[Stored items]
↓

-- ==== Sys2Proof/Laws/Memory.lean ====
section
/-!
SUPPORT. Laws/Memory.lean: the byte memory: every write keeps the canonical form, a read after a write gives the bytes
written, and every other byte reads as before.
-/
namespace Sys2Proof.Machine

/-- The canonical form says that no cell holds the unwritten value and that addresses rise strictly. -/
theorem wf_iff (m : List Host.Cell) :
    Memory.wf m = true ↔ (∀ c ∈ m, c.2 ≠ unwritten) ∧ m.Pairwise (fun x y => x.1 < y.1) := by
  induction m with
  | nil => simp [Memory.wf]
  | cons c r ih =>
    obtain ⟨i, b⟩ := c
    cases r with
    | nil => simp [Memory.wf]
    | cons d r =>
      obtain ⟨j, e⟩ := d
      simp only [Memory.wf, Bool.and_eq_true, bne_iff_ne, decide_eq_true_eq, ih]
      constructor
      · rintro ⟨⟨hb, hij⟩, hv, hp⟩
        refine ⟨?_, ?_⟩
        · intro c hc
          rcases List.mem_cons.1 hc with h | h
          · subst h; exact hb
          · exact hv c h
        · refine List.pairwise_cons.2 ⟨?_, hp⟩
          intro y hy
          rcases List.mem_cons.1 hy with h | h
          · subst h; exact hij
          · exact Nat.lt_trans hij ((List.pairwise_cons.1 hp).1 y h)
      · rintro ⟨hv, hp⟩
        have h2 := List.pairwise_cons.1 hp
        exact ⟨⟨hv _ (List.mem_cons_self ..), h2.1 _ (List.mem_cons_self ..)⟩, fun c hc => hv c (List.mem_cons_of_mem _ hc), h2.2⟩

/-- A cell of a canonical memory is what its address reads as. -/
theorem memGet_of_mem {m : List Host.Cell} (h : Memory.wf m = true) {a : Nat} {b : Byte} (hm : (a, b) ∈ m) :
    memGet m a = b := by
  have hp := ((wf_iff m).1 h).2
  clear h
  induction m with
  | nil => cases hm
  | cons c r ih =>
    obtain ⟨j, e⟩ := c
    have h2 := List.pairwise_cons.1 hp
    rcases List.mem_cons.1 hm with h | h
    · obtain ⟨rfl, rfl⟩ := Prod.mk.inj h
      simp [memGet]
    · have hj : j < a := h2.1 _ h
      simp only [memGet]
      rw [if_neg (by omega), if_neg (by omega)]
      exact ih h h2.2

/-- An address that no cell lists reads as an unwritten byte. -/
theorem memGet_of_not_mem (m : List Host.Cell) {a : Nat} (hm : ∀ b, (a, b) ∉ m) : memGet m a = unwritten := by
  induction m with
  | nil => rfl
  | cons c r ih =>
    obtain ⟨j, e⟩ := c
    simp only [memGet]
    split
    · rename_i h
      subst h
      exact absurd (List.mem_cons_self ..) (hm e)
    · split
      · rfl
      · exact ih fun b hb => hm b (List.mem_cons_of_mem _ hb)

theorem memGet_ne_unwritten {m : List Host.Cell} {a : Nat} (h : memGet m a ≠ unwritten) : (a, memGet m a) ∈ m := by
  induction m with
  | nil => exact absurd rfl h
  | cons c r ih =>
    obtain ⟨j, e⟩ := c
    simp only [memGet] at h ⊢
    split
    · rename_i hj; subst hj; exact List.mem_cons_self ..
    · rename_i hj
      rw [if_neg hj] at h
      split
      · rename_i hl; rw [if_pos hl] at h; exact absurd rfl h
      · rename_i hl
        rw [if_neg hl] at h
        exact List.mem_cons_of_mem _ (ih h)

theorem mem_cellsFrom {a : Nat} {bs : List Byte} {c : Host.Cell} :
    c ∈ cellsFrom a bs ↔ c.2 ≠ unwritten ∧ ∃ i, bs[i]? = some c.2 ∧ c.1 = a + i := by
  induction bs generalizing a with
  | nil => simp [cellsFrom]
  | cons b r ih =>
    have key : (∃ i, (b :: r)[i]? = some c.2 ∧ c.1 = a + i) ↔
        (b = c.2 ∧ c.1 = a) ∨ ∃ i, r[i]? = some c.2 ∧ c.1 = a + 1 + i := by
      constructor
      · rintro ⟨i, hi, he⟩
        cases i with
        | zero => exact .inl ⟨by simpa using hi, by simpa using he⟩
        | succ n => exact .inr ⟨n, by simpa using hi, by omega⟩
      · rintro (⟨rfl, he⟩ | ⟨i, hi, he⟩)
        · exact ⟨0, by simp, by simpa using he⟩
        · exact ⟨i + 1, by simpa using hi, by omega⟩
    simp only [cellsFrom]
    split
    · rename_i h
      rw [ih, key]
      constructor
      · rintro ⟨h1, h2⟩; exact ⟨h1, .inr h2⟩
      · rintro ⟨h1, h2 | h2⟩
        · exact absurd (h2.1.symm.trans h) h1
        · exact ⟨h1, h2⟩
    · rename_i h
      rw [List.mem_cons, ih, key]
      constructor
      · rintro (rfl | ⟨h1, h2⟩)
        · exact ⟨h, .inl ⟨rfl, rfl⟩⟩
        · exact ⟨h1, .inr h2⟩
      · rintro ⟨h1, ⟨h2, h3⟩ | h2⟩
        · left; obtain ⟨x, y⟩ := c; simp_all
        · exact .inr ⟨h1, h2⟩

theorem cellsFrom_bounds {a : Nat} {bs : List Byte} {c : Host.Cell} (h : c ∈ cellsFrom a bs) :
    a ≤ c.1 ∧ c.1 < a + bs.length := by
  obtain ⟨-, i, hi, he⟩ := mem_cellsFrom.1 h
  have : i < bs.length := (List.getElem?_eq_some_iff.1 hi).1
  omega

theorem cellsFrom_pairwise (a : Nat) (bs : List Byte) : (cellsFrom a bs).Pairwise (fun x y => x.1 < y.1) := by
  induction bs generalizing a with
  | nil => exact List.Pairwise.nil
  | cons b r ih =>
    simp only [cellsFrom]
    split
    · exact ih _
    · exact List.pairwise_cons.2 ⟨fun y hy => (cellsFrom_bounds hy).1, ih _⟩

theorem mem_takeWhile_lt {m : List Host.Cell} {a : Nat} {c : Host.Cell}
    (h : c ∈ m.takeWhile fun c => decide (c.1 < a)) : c ∈ m ∧ c.1 < a := by
  induction m with
  | nil => cases h
  | cons d r ih =>
    rw [List.takeWhile_cons] at h
    split at h
    · rename_i hd
      rcases List.mem_cons.1 h with rfl | h1
      · exact ⟨List.mem_cons_self .., by simpa using hd⟩
      · exact ⟨List.mem_cons_of_mem _ (ih h1).1, (ih h1).2⟩
    · cases h

theorem mem_dropWhile_ge {m : List Host.Cell} (hp : m.Pairwise (fun x y => x.1 < y.1)) {a : Nat} {c : Host.Cell} :
    (c ∈ m.dropWhile fun c => decide (c.1 < a)) ↔ c ∈ m ∧ a ≤ c.1 := by
  induction m with
  | nil => simp
  | cons d r ih =>
    have h2 := List.pairwise_cons.1 hp
    simp only [List.dropWhile]
    split
    · rename_i h
      have h : d.1 < a := by simpa using h
      rw [ih h2.2, List.mem_cons]
      constructor
      · rintro ⟨h1, h3⟩; exact ⟨.inr h1, h3⟩
      · rintro ⟨rfl | h1, h3⟩
        · omega
        · exact ⟨h1, h3⟩
    · rename_i h
      have h : a ≤ d.1 := by simpa using h
      constructor
      · intro hc
        refine ⟨hc, ?_⟩
        rcases List.mem_cons.1 hc with rfl | h1
        · exact h
        · exact Nat.le_trans h (Nat.le_of_lt (h2.1 _ h1))
      · exact fun hc => hc.1

theorem mem_takeWhile_iff {m : List Host.Cell} (hp : m.Pairwise (fun x y => x.1 < y.1)) {a : Nat} {c : Host.Cell} :
    (c ∈ m.takeWhile fun c => decide (c.1 < a)) ↔ c ∈ m ∧ c.1 < a := by
  refine ⟨mem_takeWhile_lt, ?_⟩
  induction m with
  | nil => simp
  | cons d r ih =>
    have h2 := List.pairwise_cons.1 hp
    rintro ⟨hc, hl⟩
    have hd : d.1 < a := by
      rcases List.mem_cons.1 hc with rfl | h1
      · exact hl
      · exact Nat.lt_trans (h2.1 _ h1) hl
    rw [List.takeWhile_cons, if_pos (by simpa using hd)]
    rcases List.mem_cons.1 hc with rfl | h1
    · exact List.mem_cons_self ..
    · exact List.mem_cons_of_mem _ (ih h2.2 ⟨h1, hl⟩)

theorem mem_memWrite {m : List Host.Cell} (h : Memory.wf m = true) {a : Nat} {bs : List Byte} {c : Host.Cell} :
    c ∈ memWrite m a bs ↔ (c ∈ m ∧ c.1 < a) ∨ c ∈ cellsFrom a bs ∨ (c ∈ m ∧ a + bs.length ≤ c.1) := by
  have hp := ((wf_iff m).1 h).2
  simp only [memWrite, List.mem_append, mem_takeWhile_iff hp, mem_dropWhile_ge hp, or_assoc]

/-- A write keeps the canonical form. -/
theorem memWrite_wf {m : List Host.Cell} (h : Memory.wf m = true) (a : Nat) (bs : List Byte) :
    Memory.wf (memWrite m a bs) = true := by
  have hw := (wf_iff m).1 h
  refine (wf_iff _).2 ⟨?_, ?_⟩
  · intro c hc
    rcases (mem_memWrite h).1 hc with h1 | h1 | h1
    · exact hw.1 c h1.1
    · exact (mem_cellsFrom.1 h1).1
    · exact hw.1 c h1.1
  · unfold memWrite
    refine List.pairwise_append.2 ⟨List.pairwise_append.2 ⟨?_, cellsFrom_pairwise a bs, ?_⟩, ?_, ?_⟩
    · exact hw.2.sublist (List.takeWhile_sublist _)
    · intro x hx y hy
      exact Nat.lt_of_lt_of_le (mem_takeWhile_lt hx).2 (cellsFrom_bounds hy).1
    · exact hw.2.sublist (List.dropWhile_sublist _)
    · intro x hx y hy
      have hy2 := ((mem_dropWhile_ge hw.2).1 hy).2
      rcases List.mem_append.1 hx with h1 | h1
      · have := (mem_takeWhile_lt h1).2; omega
      · have := (cellsFrom_bounds h1).2; omega

/-- Reading from an address on is not changed by leaving out the cells before it. -/
theorem memGet_dropWhile (m : List Host.Cell) {a x : Nat} (h : a ≤ x) :
    memGet (m.dropWhile fun c => decide (c.1 < a)) x = memGet m x := by
  induction m with
  | nil => rfl
  | cons c m ih =>
    by_cases hc : c.1 < a
    · simp only [List.dropWhile_cons, hc, decide_true, if_true, ih, memGet]
      rw [if_neg (by omega), if_neg (by omega)]
    · simp [hc]

/-- Cells from an address on say nothing of a byte before it. -/
theorem memGet_dropWhile_lt (m : List Host.Cell) {a x : Nat} (h : x < a) :
    memGet (m.dropWhile fun c => decide (c.1 < a)) x = unwritten := by
  induction m with
  | nil => rfl
  | cons c m ih =>
    by_cases hc : c.1 < a
    · simpa [List.dropWhile_cons, hc] using ih
    · simp only [List.dropWhile_cons, hc, decide_false, Bool.false_eq_true, if_false, memGet]
      rw [if_neg (by omega), if_pos (by omega)]

/-- The cells before an address decide the bytes before it. -/
theorem memGet_takeWhile_lt (m l : List Host.Cell) {a x : Nat} (h : x < a) (hl : memGet l x = unwritten) :
    memGet (m.takeWhile (fun c => decide (c.1 < a)) ++ l) x = memGet m x := by
  induction m with
  | nil => simpa [memGet] using hl
  | cons c m ih =>
    by_cases hc : c.1 < a
    · simp [hc, memGet, ih]
    · simp only [List.takeWhile_cons, hc, decide_false, Bool.false_eq_true, if_false, List.nil_append, memGet, hl]
      rw [if_neg (by omega), if_pos (by omega)]

/-- The cells before an address say nothing of a byte from it on. -/
theorem memGet_takeWhile_ge (m l : List Host.Cell) {a x : Nat} (h : a ≤ x) :
    memGet (m.takeWhile (fun c => decide (c.1 < a)) ++ l) x = memGet l x := by
  induction m with
  | nil => rfl
  | cons c m ih =>
    by_cases hc : c.1 < a
    · simp only [List.takeWhile_cons, hc, decide_true, if_true, List.cons_append, memGet, ih]
      rw [if_neg (by omega), if_neg (by omega)]
    · simp [hc]

/-- The cells of a list of bytes. -/
theorem memGet_cellsFrom (a : Nat) (bs : List Byte) (l : List Host.Cell) (x : Nat) (hl : x < a + bs.length → memGet l x = unwritten) :
    memGet (cellsFrom a bs ++ l) x = if a ≤ x ∧ x < a + bs.length then bs.getD (x - a) unwritten else memGet l x := by
  induction bs generalizing a with
  | nil => simp only [cellsFrom, List.nil_append, List.length_nil]; rw [if_neg (by omega)]
  | cons b bs ih =>
    have ih := ih (a + 1) (fun h => hl (by simp only [List.length_cons]; omega))
    unfold cellsFrom
    rcases Nat.lt_trichotomy x a with h | h | h
    · have h2 := hl (by omega)
      split
      · rw [ih, if_neg (by omega), if_neg (by omega)]
      · simp only [List.cons_append, memGet]; rw [if_neg (by omega), if_pos h, if_neg (by omega), h2]
    · subst h
      have h2 := hl (by simp)
      split
      · rename_i hb; rw [ih, if_neg (by omega), if_pos (by simp), h2]; simp [hb]
      · simp [memGet]
    · have e : x - a = (x - (a + 1)) + 1 := by omega
      have : (a ≤ x ∧ x < a + (b :: bs).length) ↔ (a + 1 ≤ x ∧ x < a + 1 + bs.length) := by simp only [List.length_cons]; omega
      split
      · rw [ih]; simp only [this, e, List.getD_cons_succ]
      · simp only [List.cons_append, memGet]; rw [if_neg (by omega), if_neg (by omega), ih]; simp only [this, e, List.getD_cons_succ]

/-- Reading after a write: the bytes written where they were written, and what stood there before everywhere else. -/
theorem memGet_memWrite (m : List Host.Cell) (a : Nat) (bs : List Byte) (x : Nat) :
    memGet (memWrite m a bs) x = if a ≤ x ∧ x < a + bs.length then bs.getD (x - a) unwritten else memGet m x := by
  have hc := memGet_cellsFrom a bs (m.dropWhile fun c => decide (c.1 < a + bs.length)) x (memGet_dropWhile_lt m)
  unfold memWrite
  rw [List.append_assoc]
  by_cases h : x < a
  · rw [if_neg (by omega)] at hc ⊢
    exact memGet_takeWhile_lt m _ h (hc.trans (memGet_dropWhile_lt m (by omega)))
  · rw [memGet_takeWhile_ge m _ (by omega), hc]
    split
    · rfl
    · exact memGet_dropWhile m (by omega)

/-- A read of bytes reads each of them. -/
theorem memBytes_eq (m : List Host.Cell) (a n : Nat) : memBytes m a n = (upto n).map fun i => memGet m (a + i) := by
  simp [memBytes, memGet_dropWhile]

/-- A masked write of a line keeps the canonical form. -/
theorem memWriteMask_wf {m : List Host.Cell} (h : Memory.wf m = true) (l : Nat) (d : Line) (k : BitVec 64) :
    Memory.wf (memWriteMask m l d k) = true := memWrite_wf h _ _

/-- A masked write of a line changes no byte outside it. -/
theorem memGet_memWriteMask_other (m : List Host.Cell) (l : Nat) (d : Line) (k : BitVec 64) (x : Nat)
    (hx : x / 64 ≠ l) : memGet (memWriteMask m l d k) x = memGet m x := by
  unfold memWriteMask
  rw [memGet_memWrite, if_neg]
  simp only [List.length_map, upto, List.length_range]
  omega

/-- A masked write of a line writes the bytes that the mask names and keeps the others. -/
theorem memGet_memWriteMask (m : List Host.Cell) (l : Nat) (d : Line) (k : BitVec 64) (j : Nat)
    (hj : j < 64) :
    memGet (memWriteMask m l d k) (64 * l + j) = if k.getLsbD j then lineByte d j else memGet m (64 * l + j) := by
  unfold memWriteMask
  rw [memGet_memWrite, if_pos ⟨by omega, by simp only [List.length_map, upto, List.length_range]; omega⟩]
  have e : 64 * l + j - 64 * l = j := by omega
  rw [e, memBytes_eq]
  simp [upto, List.getD_eq_getElem?_getD, hj]

end Sys2Proof.Machine
end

↑

● PROBLEM STATEMENT
Lines from the top of the entries above to the line that contains "namespace Sys2Proof.Machine" should be set down exactly, please, with both ends kept and nothing added.

● RESULT OF THE EXERCISE
-- ==== Sys2Proof/Laws/Memory.lean ====
section
/-!
SUPPORT. Laws/Memory.lean: the byte memory: every write keeps the canonical form, a read after a write gives the bytes
written, and every other byte reads as before.
-/
namespace Sys2Proof.Machine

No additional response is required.